Include in the output exactly the lines from the opening of the data through the line containing "b x).commit = s.commit := rfl", and nothing more.

Dataset entries:
_ _ _ _
-- ==== Sys2Proof/Laws/State.lean ====
section
/-! SUPPORT. One lemma per field per update of the state: what an update leaves alone. -/

namespace Sys2Proof.Machine

variable (s : State)

/-! ### setBin -/
@[simp] theorem State.setBin_powered (b : BinNo) (x : Bin) : (s.setBin b x).powered = s.powered := rfl
@[simp] theorem State.setBin_settings (b : BinNo) (x : Bin) : (s.setBin b x).settings = s.settings := rfl
@[simp] theorem State.setBin_bank0 (b : BinNo) (x : Bin) : (s.setBin b x).bank0 = s.bank0 := rfl
@[simp] theorem State.setBin_bank1 (b : BinNo) (x : Bin) : (s.setBin b x).bank1 = s.bank1 := rfl
@[simp] theorem State.setBin_currentBank (b : BinNo) (x : Bin) : (s.setBin b x).currentBank = s.currentBank := rfl
@[simp] theorem State.setBin_commit (b : BinNo) (x : Bin) : (s.setBin b x).commit = s.commit := rfl
@[simp] theorem State.setBin_commitResult (b : BinNo) (x : Bin) : (s.setBin b x).commitResult = s.commitResult := rfl
@[simp] theorem State.setBin_startKind (b : BinNo) (x : Bin) : (s.setBin b x).startKind = s.startKind := rfl
@[simp] theorem State.setBin_defaulted (b : BinNo) (x : Bin) : (s.setBin b x).defaulted = s.defaulted := rfl
@[simp] theorem State.setBin_timebase (b : BinNo) (x : Bin) : (s.setBin b x).timebase = s.timebase := rfl
@[simp] theorem State.setBin_terminalTime (b : BinNo) (x : Bin) : (s.setBin b x).terminalTime = s.terminalTime := rfl
@[simp] theorem State.setBin_timeValid (b : BinNo) (x : Bin) : (s.setBin b x).timeValid = s.timeValid := rfl
@[simp] theorem State.setBin_lots (b : BinNo) (x : Bin) : (s.setBin b x).lots = s.lots := rfl
@[simp] theorem State.setBin_lastLot (b : BinNo) (x : Bin) : (s.setBin b x).lastLot = s.lastLot := rfl
@[simp] theorem State.setBin_channels (b : BinNo) (x : Bin) : (s.setBin b x).channels = s.channels := rfl
@[simp] theorem State.setBin_vehicles (b : BinNo) (x : Bin) : (s.setBin b x).vehicles = s.vehicles := rfl
@[simp] theorem State.setBin_tickets (b : BinNo) (x : Bin) : (s.setBin b x).tickets = s.tickets := rfl
@[simp] theorem State.setBin_nextTicket (b : BinNo) (x : Bin) : (s.setBin b x).nextTicket = s.nextTicket := rfl
@[simp] theorem State.setBin_lastClosed (b : BinNo) (x : Bin) : (s.setBin b x).lastClosed = s.lastClosed := rfl
@[simp] theorem State.setBin_lastExpired (b : BinNo) (x : Bin) : (s.setBin b x).lastExpired = s.lastExpired := rfl
@[simp] theorem State.setBin_dryer (b : BinNo) (x : Bin) : (s.setBin b x).dryer = s.dryer := rfl
@[simp] theorem State.setBin_legs (b : BinNo) (x : Bin) : (s.setBin b x).legs = s.legs := rfl
@[simp] theorem State.setBin_nextTransfer (b : BinNo) (x : Bin) : (s.setBin b x).nextTransfer = s.nextTransfer := rfl
@[simp] theorem State.setBin_schedules (b : BinNo) (x : Bin) : (s.setBin b x).schedules = s.schedules := rfl
@[simp] theorem State.setBin_berths (b : BinNo) (x : Bin) : (s.setBin b x).berths = s.berths := rfl
@[simp] theorem State.setBin_river (b : BinNo) (x : Bin) : (s.setBin b x).river = s.river := rfl
@[simp] theorem State.setBin_events (b : BinNo) (x : Bin) : (s.setBin b x).events = s.events := rfl
@[simp] theorem State.setBin_receiver (b : BinNo) (x : Bin) : (s.setBin b x).receiver = s.receiver := rfl
@[simp] theorem State.setBin_response (b : BinNo) (x : Bin) : (s.setBin b x).response = s.response := rfl
@[simp] theorem State.setBin_resetPending (b : BinNo) (x : Bin) : (s.setBin b x).resetPending = s.resetPending := rfl
@[simp] theorem State.setBin_estop (b : BinNo) (x : Bin) : (s.setBin b x).estop = s.estop := rfl
@[simp] theorem State.setBin_resetLine (b : BinNo) (x : Bin) : (s.setBin b x).resetLine = s.resetLine := rfl
@[simp] theorem State.setBin_backupLost (b : BinNo) (x : Bin) : (s.setBin b x).backupLost = s.backupLost := rfl
@[simp] theorem State.setBin_freeCount (b : BinNo) (x : Bin) : (s.setBin b x).freeCount = s.freeCount := rfl
@[simp] theorem State.setBin_pending (b : BinNo) (x : Bin) : (s.setBin b x).pending = s.pending := rfl

/-! ### setLeg -/
@[simp] theorem State.setLeg_powered (l : LegNo) (x : Leg) : (s.setLeg l x).powered = s.powered := rfl
@[simp] theorem State.setLeg_settings (l : LegNo) (x : Leg) : (s.setLeg l x).settings = s.settings := rfl
@[simp] theorem State.setLeg_bank0 (l : LegNo) (x : Leg) : (s.setLeg l x).bank0 = s.bank0 := rfl
@[simp] theorem State.setLeg_bank1 (l : LegNo) (x : Leg) : (s.setLeg l x).bank1 = s.bank1 := rfl
@[simp] theorem State.setLeg_currentBank (l : LegNo) (x : Leg) : (s.setLeg l x).currentBank = s.currentBank := rfl
@[simp] theorem State.setLeg_commit (l : LegNo) (x : Leg) : (s.setLeg l x).commit = s.commit := rfl
@[simp] theorem State.setLeg_commitResult (l : LegNo) (x : Leg) : (s.setLeg l x).commitResult = s.commitResult := rfl
@[simp] theorem State.setLeg_startKind (l : LegNo) (x : Leg) : (s.setLeg l x).startKind = s.startKind := rfl
@[simp] theorem State.setLeg_defaulted (l : LegNo) (x : Leg) : (s.setLeg l x).defaulted = s.defaulted := rfl
@[simp] theorem State.setLeg_timebase (l : LegNo) (x : Leg) : (s.setLeg l x).timebase = s.timebase := rfl
@[simp] theorem State.setLeg_terminalTime (l : LegNo) (x : Leg) : (s.setLeg l x).terminalTime = s.terminalTime := rfl
@[simp] theorem State.setLeg_timeValid (l : LegNo) (x : Leg) : (s.setLeg l x).timeValid = s.timeValid := rfl
@[simp] theorem State.setLeg_lots (l : LegNo) (x : Leg) : (s.setLeg l x).lots = s.lots := rfl
@[simp] theorem State.setLeg_lastLot (l : LegNo) (x : Leg) : (s.setLeg l x).lastLot = s.lastLot := rfl
@[simp] theorem State.setLeg_bins (l : LegNo) (x : Leg) : (s.setLeg l x).bins = s.bins := rfl
@[simp] theorem State.setLeg_channels (l : LegNo) (x : Leg) : (s.setLeg l x).channels = s.channels := rfl
@[simp] theorem State.setLeg_vehicles (l : LegNo) (x : Leg) : (s.setLeg l x).vehicles = s.vehicles := rfl
@[simp] theorem State.setLeg_tickets (l : LegNo) (x : Leg) : (s.setLeg l x).tickets = s.tickets := rfl
@[simp] theorem State.setLeg_nextTicket (l : LegNo) (x : Leg) : (s.setLeg l x).nextTicket = s.nextTicket := rfl
@[simp] theorem State.setLeg_lastClosed (l : LegNo) (x : Leg) : (s.setLeg l x).lastClosed = s.lastClosed := rfl
@[simp] theorem State.setLeg_lastExpired (l : LegNo) (x : Leg) : (s.setLeg l x).lastExpired = s.lastExpired := rfl
@[simp] theorem State.setLeg_dryer (l : LegNo) (x : Leg) : (s.setLeg l x).dryer = s.dryer := rfl
@[simp] theorem State.setLeg_nextTransfer (l : LegNo) (x : Leg) : (s.setLeg l x).nextTransfer = s.nextTransfer := rfl
@[simp] theorem State.setLeg_schedules (l : LegNo) (x : Leg) : (s.setLeg l x).schedules = s.schedules := rfl
@[simp] theorem State.setLeg_berths (l : LegNo) (x : Leg) : (s.setLeg l x).berths = s.berths := rfl
@[simp] theorem State.setLeg_river (l : LegNo) (x : Leg) : (s.setLeg l x).river = s.river := rfl
@[simp] theorem State.setLeg_events (l : LegNo) (x : Leg) : (s.setLeg l x).events = s.events := rfl
@[simp] theorem State.setLeg_receiver (l : LegNo) (x : Leg) : (s.setLeg l x).receiver = s.receiver := rfl
@[simp] theorem State.setLeg_response (l : LegNo) (x : Leg) : (s.setLeg l x).response = s.response := rfl
@[simp] theorem State.setLeg_resetPending (l : LegNo) (x : Leg) : (s.setLeg l x).resetPending = s.resetPending := rfl
@[simp] theorem State.setLeg_estop (l : LegNo) (x : Leg) : (s.setLeg l x).estop = s.estop := rfl
@[simp] theorem State.setLeg_resetLine (l : LegNo) (x : Leg) : (s.setLeg l x).resetLine = s.resetLine := rfl
@[simp] theorem State.setLeg_backupLost (l : LegNo) (x : Leg) : (s.setLeg l x).backupLost = s.backupLost := rfl
@[simp] theorem State.setLeg_freeCount (l : LegNo) (x : Leg) : (s.setLeg l x).freeCount = s.freeCount := rfl
@[simp] theorem State.setLeg_pending (l : LegNo) (x : Leg) : (s.setLeg l x).pending = s.pending := rfl

/-! ### setBerth -/
@[simp] theorem State.setBerth_powered (k : BerthNo) (x : Berth) : (s.setBerth k x).powered = s.powered := rfl
@[simp] theorem State.setBerth_settings (k : BerthNo) (x : Berth) : (s.setBerth k x).settings = s.settings := rfl
@[simp] theorem State.setBerth_bank0 (k : BerthNo) (x : Berth) : (s.setBerth k x).bank0 = s.bank0 := rfl
@[simp] theorem State.setBerth_bank1 (k : BerthNo) (x : Berth) : (s.setBerth k x).bank1 = s.bank1 := rfl
@[simp] theorem State.setBerth_currentBank (k : BerthNo) (x : Berth) : (s.setBerth k x).currentBank = s.currentBank := rfl
@[simp] theorem State.setBerth_commit (k : BerthNo) (x : Berth) : (s.setBerth k x).commit = s.commit := rfl
@[simp] theorem State.setBerth_commitResult (k : BerthNo) (x : Berth) : (s.setBerth k x).commitResult = s.commitResult := rfl
@[simp] theorem State.setBerth_startKind (k : BerthNo) (x : Berth) : (s.setBerth k x).startKind = s.startKind := rfl
@[simp] theorem State.setBerth_defaulted (k : BerthNo) (x : Berth) : (s.setBerth k x).defaulted = s.defaulted := rfl
@[simp] theorem State.setBerth_timebase (k : BerthNo) (x : Berth) : (s.setBerth k x).timebase = s.timebase := rfl
@[simp] theorem State.setBerth_terminalTime (k : BerthNo) (x : Berth) : (s.setBerth k x).terminalTime = s.terminalTime := rfl
@[simp] theorem State.setBerth_timeValid (k : BerthNo) (x : Berth) : (s.setBerth k x).timeValid = s.timeValid := rfl
@[simp] theorem State.setBerth_lots (k : BerthNo) (x : Berth) : (s.setBerth k x).lots = s.lots := rfl
@[simp] theorem State.setBerth_lastLot (k : BerthNo) (x : Berth) : (s.setBerth k x).lastLot = s.lastLot := rfl
@[simp] theorem State.setBerth_bins (k : BerthNo) (x : Berth) : (s.setBerth k x).bins = s.bins := rfl
@[simp] theorem State.setBerth_channels (k : BerthNo) (x : Berth) : (s.setBerth k x).channels = s.channels := rfl
@[simp] theorem State.setBerth_vehicles (k : BerthNo) (x : Berth) : (s.setBerth k x).vehicles = s.vehicles := rfl
@[simp] theorem State.setBerth_tickets (k : BerthNo) (x : Berth) : (s.setBerth k x).tickets = s.tickets := rfl
@[simp] theorem State.setBerth_nextTicket (k : BerthNo) (x : Berth) : (s.setBerth k x).nextTicket = s.nextTicket := rfl
@[simp] theorem State.setBerth_lastClosed (k : BerthNo) (x : Berth) : (s.setBerth k x).lastClosed = s.lastClosed := rfl
@[simp] theorem State.setBerth_lastExpired (k : BerthNo) (x : Berth) : (s.setBerth k x).lastExpired = s.lastExpired := rfl
@[simp] theorem State.setBerth_dryer (k : BerthNo) (x : Berth) : (s.setBerth k x).dryer = s.dryer := rfl
@[simp] theorem State.setBerth_legs (k : BerthNo) (x : Berth) : (s.setBerth k x).legs = s.legs := rfl
@[simp] theorem State.setBerth_nextTransfer (k : BerthNo) (x : Berth) : (s.setBerth k x).nextTransfer = s.nextTransfer := rfl
@[simp] theorem State.setBerth_schedules (k : BerthNo) (x : Berth) : (s.setBerth k x).schedules = s.schedules := rfl
@[simp] theorem State.setBerth_river (k : BerthNo) (x : Berth) : (s.setBerth k x).river = s.river := rfl
@[simp] theorem State.setBerth_events (k : BerthNo) (x : Berth) : (s.setBerth k x).events = s.events := rfl
@[simp] theorem State.setBerth_receiver (k : BerthNo) (x : Berth) : (s.setBerth k x).receiver = s.receiver := rfl
@[simp] theorem State.setBerth_response (k : BerthNo) (x : Berth) : (s.setBerth k x).response = s.response := rfl
@[simp] theorem State.setBerth_resetPending (k : BerthNo) (x : Berth) : (s.setBerth k x).resetPending = s.resetPending := rfl
@[simp] theorem State.setBerth_estop (k : BerthNo) (x : Berth) : (s.setBerth k x).estop = s.estop := rfl
@[simp] theorem State.setBerth_resetLine (k : BerthNo) (x : Berth) : (s.setBerth k x).resetLine = s.resetLine := rfl
@[simp] theorem State.setBerth_backupLost (k : BerthNo) (x : Berth) : (s.setBerth k x).backupLost = s.backupLost := rfl
@[simp] theorem State.setBerth_freeCount (k : BerthNo) (x : Berth) : (s.setBerth k x).freeCount = s.freeCount := rfl
@[simp] theorem State.setBerth_pending (k : BerthNo) (x : Berth) : (s.setBerth k x).pending = s.pending := rfl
_ _ _ _
(Solution)
-- ==== Sys2Proof/Laws/State.lean ====
section
/-! SUPPORT. One lemma per field per update of the state: what an update leaves alone. -/

namespace Sys2Proof.Machine

variable (s : State)

/-! ### setBin -/
@[simp] theorem State.setBin_powered (b : BinNo) (x : Bin) : (s.setBin b x).powered = s.powered := rfl
@[simp] theorem State.setBin_settings (b : BinNo) (x : Bin) : (s.setBin b x).settings = s.settings := rfl
@[simp] theorem State.setBin_bank0 (b : BinNo) (x : Bin) : (s.setBin b x).bank0 = s.bank0 := rfl
@[simp] theorem State.setBin_bank1 (b : BinNo) (x : Bin) : (s.setBin b x).bank1 = s.bank1 := rfl
@[simp] theorem State.setBin_currentBank (b : BinNo) (x : Bin) : (s.setBin b x).currentBank = s.currentBank := rfl
@[simp] theorem State.setBin_commit (b : BinNo) (x : Bin) : (s.setBin b x).commit = s.commit := rfl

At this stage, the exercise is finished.